Your answer is the lines below, exactly, from the one that contains "deriving DecidableEq, Repr" through the one that contains "n.2, o.1, seq⟩", both included.

----

/-- The records up to the newest one, whose SEQ is followed by an older one or by none (R553). SEQs are compared modulo
2^16, as R97 compares incarnations (DESIGN CHOICE, log 96). -/
def uptoNewest (m : SMap Byte) (d size : Nat) : Option Nat → List (Nat × Nat) → List (Nat × Nat) × List (Nat × Nat)
  | _, [] => ([], [])
  | last, r :: l =>
    let q := seqAt m d size r.1
    let older := match last, q with
      | some a, some b => !Nat.blt 0 ((b + 65536 - a) % 65536) || !Nat.blt ((b + 65536 - a) % 65536) 0x8000
      | _, _ => false
    if older then ([], r :: l)
    else
      let x := uptoNewest m d size (if q.isSome then q else last) l
      (r :: x.1, x.2)

/-- What the scan of R553 finds: REC_WR, REC_OLDEST and the next SEQ. The free-running counts start again at the least
values that give the ring's offsets (DESIGN CHOICE, log 96). -/
structure RingScan where
  wr : Nat
  oldest : Nat
  seq : Nat
  deriving DecidableEq, Repr

def ringScan (m : SMap Byte) (d size : Nat) : RingScan :=
  let x := uptoNewest m d size none (scanRing m d size 0 (syncOffsets m d size))
  let seq := match (x.1.filterMap (fun r => seqAt m d size r.1)).getLast? with
    | some q => (q + 1) % 65536
    | none => 0
  match x.1.getLast?, x.2.head? with
  | some n, some o => ⟨size + n.1 + n.2, o.1, seq⟩
  | some n, none => ⟨n.1 + n.2, ((x.1.head?).map (·.1)).getD 0, seq⟩
  | none, _ => ⟨0, 0, 0⟩

/-- REC_OLDEST moved past every record that a write up to `wr` overwrites (R542). A gap too short for a
record, before the ring's end, is passed whole. -/
def pastOverwritten (m : SMap Byte) (d size wr : Nat) : Nat → Nat → Nat
  | 0, old => old
  | fuel + 1, old =>
    if wr - old ≤ size then old
    else
      let len := ofLe (ringGet m d size (old + 2) 2)
      let step := if len < 32 then size - old % size else len
      pastOverwritten m d size wr fuel (old + step)

/-- Where a record of `len` bytes goes: the PAD bytes before it, if it would cross the ring's end (R542). -/
def ringPad (size wr len source flags seq rtime : Nat) : List Byte :=
  let room := size - wr % size
  if len ≤ room then []
  else if room < 32 then List.replicate room 0
  else recBytes room 0 source flags seq rtime []

/-- The ring's size in bytes (REC_RING_SIZE). -/
def ringSize (s : State) (d : Nat) : Nat := s.rd d Reg.REC_RING_SIZE * 0x100000

/-- Records of die `d` without the first in staging. -/
def dropStaged (d : Nat) : List StagedRec → List StagedRec
  | [] => []
  | r :: l => if r.die = d then l else r :: dropStaged d l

----

RESULT OF THE EXERCISE:
  deriving DecidableEq, Repr

def ringScan (m : SMap Byte) (d size : Nat) : RingScan :=
  let x := uptoNewest m d size none (scanRing m d size 0 (syncOffsets m d size))
  let seq := match (x.1.filterMap (fun r => seqAt m d size r.1)).getLast? with
    | some q => (q + 1) % 65536
    | none => 0
  match x.1.getLast?, x.2.head? with
  | some n, some o => ⟨size + n.1 + n.2, o.1, seq⟩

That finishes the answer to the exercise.